[HOW TO COMPLETE THIS TASK] Provide an exact transcription of all the records.
.....
/-! ### The pop ports (R449 to R457) -/

/-- R439, R456: at a step's issue every bound queue's NEXT_SEQ of push bindings is noted, and every pop port starts:
`count` gives the reads of a column. -/
def Device.queuesIssue (d : Device) (p : Nat) (count : Nat → Nat) : Device :=
  let x := d.part p
  let cols := (List.range 16).filter (fun c => x.stop.enabled c)
  let pops := cols.filterMap (fun c =>
    let w := x.tileWord c
    if bitOf w 7 then
      (x.bindingQueue (bitsOf w 19 14)).map (fun b =>
        ({ col := c, queue := b.queue, reads := count (bitsOf w 29 24), tagStep := bitOf w 23 } : PopRun))
    else none)
  let pushes := cols.filterMap (fun c =>
    let w := x.tileWord c
    if bitOf w 6 then (x.bindingQueue (bitsOf w 13 8)).map (fun b => (b.queue, d.pushProducer p c)) else none)
  d.modQpart p (fun u =>
    { u with
      pops := pops
      queues := Table.mapVals u.queues (fun q y =>
        { y with snapshot := (pushes.filter (fun e => e.1 == q)).map (fun e =>
                   (e.2, ((y.producer? e.2).map (·.nextSeq)).getD 1))
                 readList := [], replayList := [] }) })

/-- R449, R446: a step's commit releases what it held; its pending drops form a marker. -/
def Queue.commit (q : Queue) : Queue × Bool :=
  let q := { q with held := [], readList := [], replayList := [], markerHeld := none, snapshot := [] }
  match q.pending with
  | [] => (q, false)
  | x :: rest =>
    let q := { q with pending := [] }.formMarker x 1
    ({ q with marker := q.marker.map (fun m => rest.foldl Marker.merge m) }, true)

def Device.queuesCommit (d : Device) (p : Nat) : Device :=
  let u := d.qpart p
  let d := d.setQpart p { u with pops := [], queues := Table.mapVals u.queues (fun _ x => x.commit.1) }
  u.queues.foldl (fun d e => if e.2.commit.2 then d.queBump p e.1 QUE_MARKER_COUNT 1 else d) d

/-- R439, R450: a replay sets NEXT_SEQ back and delivers the reading list again first. The pop ports start over. -/
def Device.queuesReplay (d : Device) (p : Nat) : Device :=
  d.modQpart p (fun u =>
    { u with
      pops := u.pops.map (fun r => { r with done := 0, current := none, sent := 0, skip := false })
      incoming := []
      queues := Table.mapVals u.queues (fun _ x =>
        { x with replayList := x.readList, readList := [], partials := [], discarding := []
                 producers := x.producers.map (fun r =>
                   match x.snapshot.find? (fun e => e.1 == r.id) with
                   | some e => { r with nextSeq := e.2 }
                   | none => r) }) })

def QueuePart.setPop (u : QueuePart) (r : PopRun) : QueuePart :=
  { u with pops := u.pops.map (fun x => if x.col = r.col then r else x) }

/-- The tag of read `n` of a step (R455). -/
def PopRun.tag (r : PopRun) : Nat := if r.tagStep then r.done % 4096 else 0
.....
[RESULT]
/-! ### The pop ports (R449 to R457) -/

/-- R439, R456: at a step's issue every bound queue's NEXT_SEQ of push bindings is noted, and every pop port starts:
`count` gives the reads of a column. -/
def Device.queuesIssue (d : Device) (p : Nat) (count : Nat → Nat) : Device :=
  let x := d.part p
  let cols := (List.range 16).filter (fun c => x.stop.enabled c)
  let pops := cols.filterMap (fun c =>
    let w := x.tileWord c
    if bitOf w 7 then
      (x.bindingQueue (bitsOf w 19 14)).map (fun b =>
        ({ col := c, queue := b.queue, reads := count (bitsOf w 29 24), tagStep := bitOf w 23 } : PopRun))
    else none)
  let pushes := cols.filterMap (fun c =>
    let w := x.tileWord c
    if bitOf w 6 then (x.bindingQueue (bitsOf w 13 8)).map (fun b => (b.queue, d.pushProducer p c)) else none)
  d.modQpart p (fun u =>
    { u with
      pops := pops
      queues := Table.mapVals u.queues (fun q y =>
        { y with snapshot := (pushes.filter (fun e => e.1 == q)).map (fun e =>
                   (e.2, ((y.producer? e.2).map (·.nextSeq)).getD 1))
                 readList := [], replayList := [] }) })

/-- R449, R446: a step's commit releases what it held; its pending drops form a marker. -/
def Queue.commit (q : Queue) : Queue × Bool :=
  let q := { q with held := [], readList := [], replayList := [], markerHeld := none, snapshot := [] }
  match q.pending with
  | [] => (q, false)
  | x :: rest =>
    let q := { q with pending := [] }.formMarker x 1
    ({ q with marker := q.marker.map (fun m => rest.foldl Marker.merge m) }, true)

def Device.queuesCommit (d : Device) (p : Nat) : Device :=
  let u := d.qpart p
  let d := d.setQpart p { u with pops := [], queues := Table.mapVals u.queues (fun _ x => x.commit.1) }
  u.queues.foldl (fun d e => if e.2.commit.2 then d.queBump p e.1 QUE_MARKER_COUNT 1 else d) d

/-- R439, R450: a replay sets NEXT_SEQ back and delivers the reading list again first. The pop ports start over. -/
def Device.queuesReplay (d : Device) (p : Nat) : Device :=
  d.modQpart p (fun u =>
    { u with
      pops := u.pops.map (fun r => { r with done := 0, current := none, sent := 0, skip := false })
      incoming := []
      queues := Table.mapVals u.queues (fun _ x =>
        { x with replayList := x.readList, readList := [], partials := [], discarding := []
                 producers := x.producers.map (fun r =>
                   match x.snapshot.find? (fun e => e.1 == r.id) with
                   | some e => { r with nextSeq := e.2 }
                   | none => r) }) })

def QueuePart.setPop (u : QueuePart) (r : PopRun) : QueuePart :=
  { u with pops := u.pops.map (fun x => if x.col = r.col then r else x) }

/-- The tag of read `n` of a step (R455). -/
def PopRun.tag (r : PopRun) : Nat := if r.tagStep then r.done % 4096 else 0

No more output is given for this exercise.